Top NY Judge from Monticello Dies at 77

Top NY Judge from Monticello Dies at 77
FILE - This Feb. 17, 2015 file photo shows former Chief Judge Judith Kaye during the State of the Judiciary at the Court of Appeals in Albany, N.Y. Kaye, the first woman appointed to New Yorks top court and later its chief judge, died Wednesday Jan. 6, 2016, the state court system said. The cause of her death wasnt initially available. (Mike Groll/AP Photo)
The Associated Press
1/7/2016
Updated:
8/1/2018

NEW YORK—Former Chief Judge Judith Kaye, the first woman appointed to New York’s top court, has died. She was 77.

The state court system said Thursday that Kaye had died a day earlier. She lived in Manhattan.

First appointed to the bench in 1983, Kaye was named chief judge of the Court of Appeals by Democratic Gov. Mario Cuomo in 1993. Her predecessor, Sol Wachtler, resigned amid federal charges he harassed and threatened a former lover and her daughter.

Kaye was chief judge until her mandatory retirement at age 70 in 2008.

Andrea Stewart-Cousins, the Senate’s Democratic leader, said Kaye was “a towering figure in New York state.” She cited Kaye’s work on a range of issues, including juvenile justice, rights for gay couples, capital punishment, domestic violence, chemical addiction, and mental health.

Born in the Sullivan County town of Monticello on Aug. 4, 1938, Kaye was the daughter of Jewish parents who emigrated from Poland because of religious oppression, according to her official biography on the court system website.

She graduated from Barnard College in 1958 and the New York University School of Law in 1962. Her first job as a lawyer was as an associate at the Manhattan firm Sullivan and Cromwell. Kaye went on to work for a year in the IBM legal department and then as a commercial litigator at a firm whose clients included the Lionel Corp., the New York Produce Exchange, Ralston Purina Co., the Singer Co. and U.S. Industries, according to the biography.
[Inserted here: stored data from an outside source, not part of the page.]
/-- A job as the record holds it, in the entry of its ticket; an edge is open where the entry names it, or has no room for it. -/
def Job.fromRecord (j : Job) (jobs : List Job) (rd : Nat → Nat → Nat) : Job :=
  match (List.range 32).find? (fun k => rd (0xD000 + 256 * k + 192) 2 == j.ticket.toNat) with
  | none => j
  | some k =>
    let o := 0xD000 + 256 * k
    let cap (i : Nat) : Cap := BitVec.ofNat 256 (rd (o + 64 + 32 * i) 32)
    let far := (List.range (rd (o + 206) 1)).map (fun i => rd (o + 207 + 4 * i) 4)
    let named (e : Nat) : Bool :=
      match jobs.findIdx? (·.id == e) with
      | some i => rd (o + 202) 4 / 2 ^ i % 2 == 1
      | none => !(j.farEdges jobs).contains e || far.contains (e % 2 ^ 32)
    { j with
      work := match j.work with
        | .copy _ => .copy (BitVec.ofNat 512 (rd o 64))
        | .wpe _ => .wpe (BitVec.ofNat 512 (rd o 64))
        | .signal _ _ => .signal (BitVec.ofNat 64 (rd o 8)) (rd (o + 8) 8)
      sh := cap 0, dh := cap 1, ah := cap 2, gh := cap 3, rows := rd (o + 194) 7, home := rd (o + 201) 1, edges := j.edges.filter named }

def recordCsrs : List Nat := csrRwList ++ csrRoList

/-- The parts of the record below the arrays, by offset (R60); `jobs` are the task's, `left` and `bleft` what remains of the repeat
counts of the running and the banked code's bundles. -/
def Core.recordParts (c : Core) (jobs : List Job) (left bleft f : Nat) : List (Nat × List Byte) :=
  [ (0x00000, timingImage c.t left false),
    (0x06000, match c.bank with
      | some b => timingImage b.t bleft true
      | none => zeroBytes 24576),
    (0x0C000, c.r.x.toList.flatMap (fun v => leBytes 8 v.toNat)),
    (0x0C100, c.r.p.toList.flatMap (fun v => leBytes 16 v.toNat)),
    (0x0C200, c.r.h.toList.flatMap (fun v => leBytes 32 v.toNat)),
    (0x0C400, leBytes 8 c.r.htag.toNat),
    (0x0C408, leBytes 8 (c.r.xmark.toNat + 2 ^ 32 * c.r.hmark.toNat)),
    (0x0C800, recordCsrs.flatMap (fun k => leBytes 8 (c.csr (BitVec.ofNat 12 k)).toNat)),
    (0x0CA00, bitBytes 512 (fun g => c.k.resident.contains g)),
    (0x0CC00, leBytes 2 (c.k.segCopy.getD 0xFFF)),
    (0x0CE00, leBytes 4 c.t.xtr.trc.toNat ++ leBytes 4 (if c.t.xtr.b then 1 else 0) ++ leBytes 8 c.superstep),
    (0x0D000, padTo 8192 (jobs.flatMap (Job.image jobs))),
    (0x0F000, c.imageV.toList.flatMap (fun v => leBytes 128 v.toNat)),
    (0x11000, (List.range 16).flatMap (fun k => c.tileImage (BitVec.ofNat 4 k))),
    (0x11400, (List.range 32).flatMap (fun k => c.slotImage (BitVec.ofNat 5 k))),
    (0x11C00, c.r.vmark.toList.flatMap (fun v => leBytes 2 v.toNat)),
    (0x11C80, c.r.slots.toList.flatMap (fun v => leBytes 8 v.marks.toNat)),
    (0x12000, rowsBytes c.t.xtr.bank0 ++ rowsBytes c.t.xtr.bank1),
    (0x14000, (List.range 256).flatMap (c.poolPanel f)) ]

/-- Free values that one record uses: those of the pool's free panels. -/
def recordFrees : Nat := 512

/-- The CSRs from the record, `v` by number; a loop level keeps the trip count and bound that R126 holds beside it. A field
has no place for reserved bits, and RMAX and RSEQ.COUNT take what is beyond their range as a write does (R51, log 10). -/
def Csrs.fromRecord (c : Csrs) (v : Nat → DWord) : Csrs :=
  let lv (k : Fin 4) : LoopLv :=
    let d := v (0x808 + k)
    { c.lc[k] with kind := fld d 62 2, stg := fld d 59 3, start := fld d 43 16, fin := fld d 27 16, iter := fld d 0 27 }
  let rmax : BitVec 5 := fld (v 0x804) 0 5
  let rseq : BitVec 34 := fld (v 0x805) 0 34
  { c with
    rot := fld (v 0x800) 0 5, flags := fld (v 0x801) 8 5, acc := (Acc.ofCode (fld (v 0x801) 2 2)).getD c.acc, rm := Rm.ofCode (fld (v 0x801) 0 2)
    tol := v 0x802, tolabs := v 0x803, rmax := if 16 < rmax.toNat then 16 else rmax
    rseq := if 10 < (fld rseq 30 4).toNat then 10#4 ++ fld rseq 0 30 else rseq
    mpc := fld (v 0x806) 0 48 &&& ~~~3
    lc := #v[lv 0, lv 1, lv 2, lv 3], narrow := bit (v 0x810) 0, tvec := fld (v 0x818) 0 48 &&& ~~~0x7E
    wl := (fld (v 0xCC0) 24 8).toNat, tl := (fld (v 0xCC0) 16 8).toNat, cp := (fld (v 0xCC0) 8 8).toNat, st := (fld (v 0xCC0) 0 8).toNat
    wheel := fld (v 0xCC1) 0 14, taskid := fld (v 0xCC2) 0 40, grpid := fld (v 0xCC3) 0 40, codebase := fld (v 0xCC4) 0 48
    codelim := fld (v 0xCC5) 0 48, tstate := fld (v 0xCC6) 0 48 }

def TrapCsrs.fromRecord (v : Nat → DWord) : TrapCsrs :=
  { cause := fld (v 0x819) 0 8, pc := fld (v 0x81A) 0 48, val := v 0x81B, slot := fld (v 0x81C) 0 12 &&& 0xF07
    elem := fld (v 0x81D) 0 7, loop := v 0x81E &&& 0x800000000003FFFF }

/-- A tile from its descriptor and the pool. -/
def tileFrom (rd : Nat → Nat → Nat) (k : Nat) : Tile :=
  let d (o n : Nat) : Nat := rd (0x11000 + 64 * k + o) n
  let panels := (List.range (d 2 1)).map (fun i => d (32 + i) 1)
  let es := panels.flatMap (fun p => (List.range 32).map (fun i => BitVec.ofNat 64 (rd (0x14000 + 256 * p + 8 * i) 8)))
  match tileKindOf (d 0 1) with
  | .lowRank => { kind := .lowRank, rank := d 1 1, panels := panels, elems := [], u := es.take (32 * d 1 1), v := es.drop (32 * d 1 1) }
  | kd => { kind := kd, rank := d 1 1, panels := panels, elems := es, u := [], v := [] }

/-- The standing operation of a sticky slot from its 32 bytes at `o`. -/
def standFrom (rd : Nat → Nat → Nat) (o : Nat) (sl : Slot) : Option Standing :=
  match decodeSlot sl (BitVec.ofNat 64 (rd o 8)) with
  | .ok op => if rd (o + 8) 1 = 1 then some { op := op, off := if rd (o + 9) 1 = 1 then some (BitVec.ofNat 48 (rd (o + 10) 6)) else none } else none
  | .error _ => none

/-- The exact partials of a block-scaled operation from the port-queue blocks of a timing image (R59, R204). -/
def EngOp.partsFrom (e : EngOp) (ps : List (Int × Bool)) (rd : Nat → Nat → Nat) (o : Nat) : List (Int × Bool) :=
  (List.range 8).flatMap (fun k =>
    match (List.range (rd (o + 8) 1)).find? (fun q => rd (o + 0x1800 + 1040 * q + 1024) 1 == e.md.toNat && rd (o + 0x1800 + 1040 * q + 1025) 1 == k) with
    | some q => (List.range 128).map (fun i =>
        let w : DWord := BitVec.ofNat 64 (rd (o + 0x1800 + 1040 * q + 8 * i) 8)
        ((fld w 0 63 : BitVec 63).toInt, bit w 63))
    | none => (ps.drop (128 * k)).take 128)

/-- What an engine operation is to write, from the record: its blocks and the accumulator stand in its tile's panels, a block-scaled one's
partials at the port (R204). -/
def EngOp.resFrom (e : EngOp) (rd : Nat → Nat → Nat) (o : Nat) : EngRes :=
  let t := tileFrom rd e.md.toNat
  match e.res with
  | .blocks k _ => .blocks k t.elems
  | .scaled ps _ => .scaled (e.partsFrom ps rd o) t.elems
  | .whole r _ _ => .whole r t.u t.v

/-- A result on its way, from the record: a transform's in its stage entry `k`, a move's in the tile or the vector register that it is to
write. -/
def Pend.fromRecord (p : Pend) (rd : Nat → Nat → Nat) (o k : Nat) : Pend :=
  if p.xform then p.fromImage rd (o + 0xA00 + 144 * k)
  else
    match p.w with
    | .v r m _ => { p with w := .v r m (BitVec.ofNat 1024 (rd (0xF000 + 128 * r) 128)) }
    | .tile md _ _ _ _ _ _ =>
      let t := tileFrom rd md.toNat
      { p with rem := rd (0x11004 + 64 * md.toNat) 2, w := .tile md t.kind t.rank t.panels t.elems t.u t.v }
    | _ => p

/-- A timing image at `o` of the record, over what the model keeps of the task beside it: entries, partials, counts, data and standing
operations come from the record, the counts of engine operations and fills from the tiles and slots that they clear (R204). `c` is the
saved core. -/
def Timing.fromRecord (t : Timing) (c : Core) (rd : Nat → Nat → Nat) (o : Nat) : Timing :=
  let place (p : Pend) (i : Nat) : Nat :=
    t.pend.countP (fun q => q.xform && decide (q.stage < p.stage)) + (t.pend.take i).countP (fun q => q.xform && q.stage == p.stage)
  let n := t.stages.length
  { t with
    landing := (t.landing.zipIdx.filter (fun l => rd (o + 6) 2 / 2 ^ l.2 % 2 == 1)).map (fun (l, k) =>
      let e := o + 0x100 + 144 * k
      { l with
        data := BitVec.ofNat 1024 (rd e 128), dest := landDest (rd (e + 128) 2), rem := rd (e + 130) 2
        arrived := rd (e + 132) 1 == 1, marks := BitVec.ofNat 16 (rd (e + 133) 2) })
    pend := t.pend.zipIdx.map (fun (p, i) => p.fromRecord rd o (place p i))
    scale := (List.range t.scale.length).map (fun k =>
      { rem := rd (o + 0xA00 + 144 * (n + k) + 130) 2, e := (BitVec.ofNat 64 (rd (o + 0xA00 + 144 * (n + k)) 8)).toInt })
    shadow := t.shadow.map (fun f => { f with
      acc := (Acc.ofCode (BitVec.ofNat 2 (rd (o + 2) 1))).getD f.acc, rm := Rm.ofCode (BitVec.ofNat 2 (rd (o + 3) 1)), rem := rd (o + 4) 1 })
    eng := t.eng.map (fun e => { e with
      res := e.resFrom rd o
      left := rd (0x11004 + 64 * e.md.toNat) 2 - (lastLeft (c.engOps.filter (·.md == e.md)) - e.left) })
    fills := t.fills.map (fun f => { f with
      rem := rd (0x11402 + 64 * f.os.toNat) 2 - (((c.fills.filter (·.os == f.os)).map (·.rem)).foldl max 0 - f.rem) })
    stand :=
      { va := standFrom rd (o + 0x5900) .va, vb := standFrom rd (o + 0x5920) .vb, m := standFrom rd (o + 0x5940) .m
        ca := standFrom rd (o + 0x5960) .ca, cb := standFrom rd (o + 0x5980) .cb, x := standFrom rd (o + 0x59A0) .x } }

/-- The task's state from its record, `rd` by offset and length; `c` is what the model keeps beside the bytes: where the program stands, the
forms of what is under way, and h0, the root that nothing writes (R48; log 10). A tile or vector register that an operation is to write
keeps its contents until they arrive in their cycles (R204). -/
def Core.fromRecord (c : Core) (rd : Nat → Nat → Nat) : Core :=
  let q (o i : Nat) : DWord := BitVec.ofNat 64 (rd (o + 8 * i) 8)
  let csr (num : Nat) : DWord := q 0xC800 (recordCsrs.idxOf num)
  let busy (k : Nat) : Bool := c.engOps.any (fun o => o.md.toNat == k) || c.moves (pendTile · (BitVec.ofNat 4 k))
  let seg := rd 0xCC00 2
  let rows (o : Nat) : List Vec := (List.range 32).map (fun i => BitVec.ofNat 1024 (rd (o + 128 * i) 128))
  { c with
    r :=
      { x := .ofFn (fun i => q 0xC000 i)
        v := .ofFn (fun i => if c.moves (pendV · i) then c.r.v[i] else BitVec.ofNat 1024 (rd (0xF000 + 128 * i) 128))
        p := .ofFn (fun i => BitVec.ofNat 128 (rd (0xC100 + 16 * i) 16))
        h := (Vector.ofFn (fun i => BitVec.ofNat 256 (rd (0xC200 + 32 * i) 32))).set 0 c.r.h[0]
        htag := setBit (BitVec.ofNat 16 (rd 0xC400 8)) 0 (c.r.htag.getLsbD 0)
        xmark := BitVec.ofNat 32 (rd 0xC408 4)
        hmark := BitVec.ofNat 16 (rd 0xC40C 2)
        vmark := .ofFn (fun i => BitVec.ofNat 16 (rd (0x11C00 + 2 * i) 2))
        tiles := .ofFn (fun i => if busy i then c.r.tiles[i] else tileFrom rd i)
        slots := .ofFn (fun i => { claimed := rd (0x11400 + 64 * i) 1 == 1, verified := BitVec.ofNat 32 (rd (0x11404 + 64 * i) 4)
                                   marks := BitVec.ofNat 64 (rd (0x11C80 + 8 * i) 8) }) }
    c := c.c.fromRecord csr, tr := .fromRecord csr
    t := { c.t.fromRecord c rd 0 with
      xtr := { bank0 := rows 0x12000, bank1 := rows 0x13000, trc := BitVec.ofNat 5 (rd 0xCE00 4), b := rd 0xCE04 4 == 1 } }
    bank := c.bank.map (fun b => { b with t := b.t.fromRecord c rd 0x6000 })
    k := { c.k with
      resident := (List.range 4096).filter (fun g => rd (0xCA00 + g / 8) 1 / 2 ^ (g % 8) % 2 == 1)
      segCopy := if seg = 0xFFF then none else some seg }
    superstep := rd 0xCE08 8 }

/-- The bytes of a record that may not be read: free values from number `f` on, 128 bytes each. -/
def freeRecord (f o k : Nat) : Nat :=
  leNat ((List.range k).map (fun i => fld (Config.freeWord (f + (o + i) / 128)) (8 * ((o + i) % 128)) 8))

/-- Free values that such a record uses. -/
def recordWords : Nat := 2 ^ 14

/-- `b` with every mark set, and with the timing and the code state of `c`, whose entries bring poison. -/
def Core.soiled (b c : Core) (f : Nat) : Core :=
  let soil (t : Timing) (o : Nat) : Timing := { t with landing := t.landing.zipIdx.map (fun (l, k) =>
    { l with data := BitVec.ofNat 1024 (freeRecord f (o + 0x100 + 144 * k) 128), marks := .allOnes 16 }) }
  { b with
    r := { b.r with
      xmark := .allOnes 32, hmark := .allOnes 16, vmark := .replicate 64 (.allOnes 16), htag := setBit 0 0 (c.r.htag.getLsbD 0)
      slots := b.r.slots.map (fun t => { t with marks := .allOnes 64 }) }
    t := { soil c.t 0 with xtr := b.t.xtr }, bank := c.bank.map (fun k => { k with t := soil k.t 0x6000 }), k := c.k }

/-- A record that the scheduler may not read delivers poison (R346): registers, CSRs, tiles and transpose banks are free values, and every
mark is set (log 49). Entries on their way bring poison in their cycles. -/
def Core.poisoned (c : Core) (f : Nat) : Core := (c.fromRecord (freeRecord f)).soiled c f

/-- Copy the cells of [src, src + len) to `dst`, which is clear. -/
def State.copyCells (s : State) (src dst len : Nat) : State :=
  let cells := s.mem.filter (fun c => decide (src ≤ c.1) && decide (c.1 < src + len))
  { s with mem := cells.foldl (fun m c => Memory.write m (c.1 - src + dst) c.2) s.mem }

/-- One bit for each granule of [key, key + 32 * 8 * n). -/
def granuleMap (l : List Nat) (key n : Nat) : List Byte := bitBytes n (fun g => KeySet.has l (key / 32 + g))

/-- The granules that a map names, from `key` on. -/
def mapGranules (bs : List Byte) (key : Nat) : List Nat :=
  (List.range (8 * bs.length)).filterMap (fun g => if bit (bs.getD (g / 8) 0) (g % 8) then some (key / 32 + g) else none)

/-- R345: a save or restore for a context acts in its name, in the one page of the record. -/
def State.recordOk (s : State) (ctx : BitVec 16) (a : Nat) : Bool :=
  (s.ownerNext (ownerPage a)).admits ctx && !s.dev.lost.contains (homeDie a)

/-- What remains of the repeat count of the bundle at `pc`, whose next issue is number `issue` (R59, R69). DESIGN CHOICE (log 95): it counts
the issues still to make, so that it is REP + 1 at a boundary where the bundle has not begun. -/
def State.repLeft (s : State) (n : Nat) (pc : BitVec 48) (issue : Nat) : Nat :=
  (Head.ofWord (s.codeWord n pc.toNat)).rep + 1 - issue

def State.jobsOf (s : State) (uid : Nat) : List Job := s.dev.jobs.filter (fun j => j.owner == .task uid)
Her judicial career began after Cuomo’s campaign promise to appoint the first woman to the Court of Appeals. After a tumultuous selection process, she was nominated by the governor and unanimously confirmed by the state Senate in September 1983.

Mario Cuomo’s son, current Gov. Andrew Cuomo, said Kaye “was a force for progress who had a profound impact on our state.”

He described her as “an exemplary role model for women everywhere” and a jurist who was “an outspoken opponent of the death penalty, believed in the fundamental promise of equal rights for all New Yorkers, and dedicated herself to strengthening our judicial system and our juries, along with many other worthy causes.”

Senator John Bonacic (R/C/I-Mt. Hope) called her a role model for young legal professionals, “but also a model on how to work through complex legal issues and arrive at decisions that were fair and just to everyone involved,” he said in a statement.

Cuomo said flags at state government buildings will fly at half-staff Jan. 8 to honor Kaye.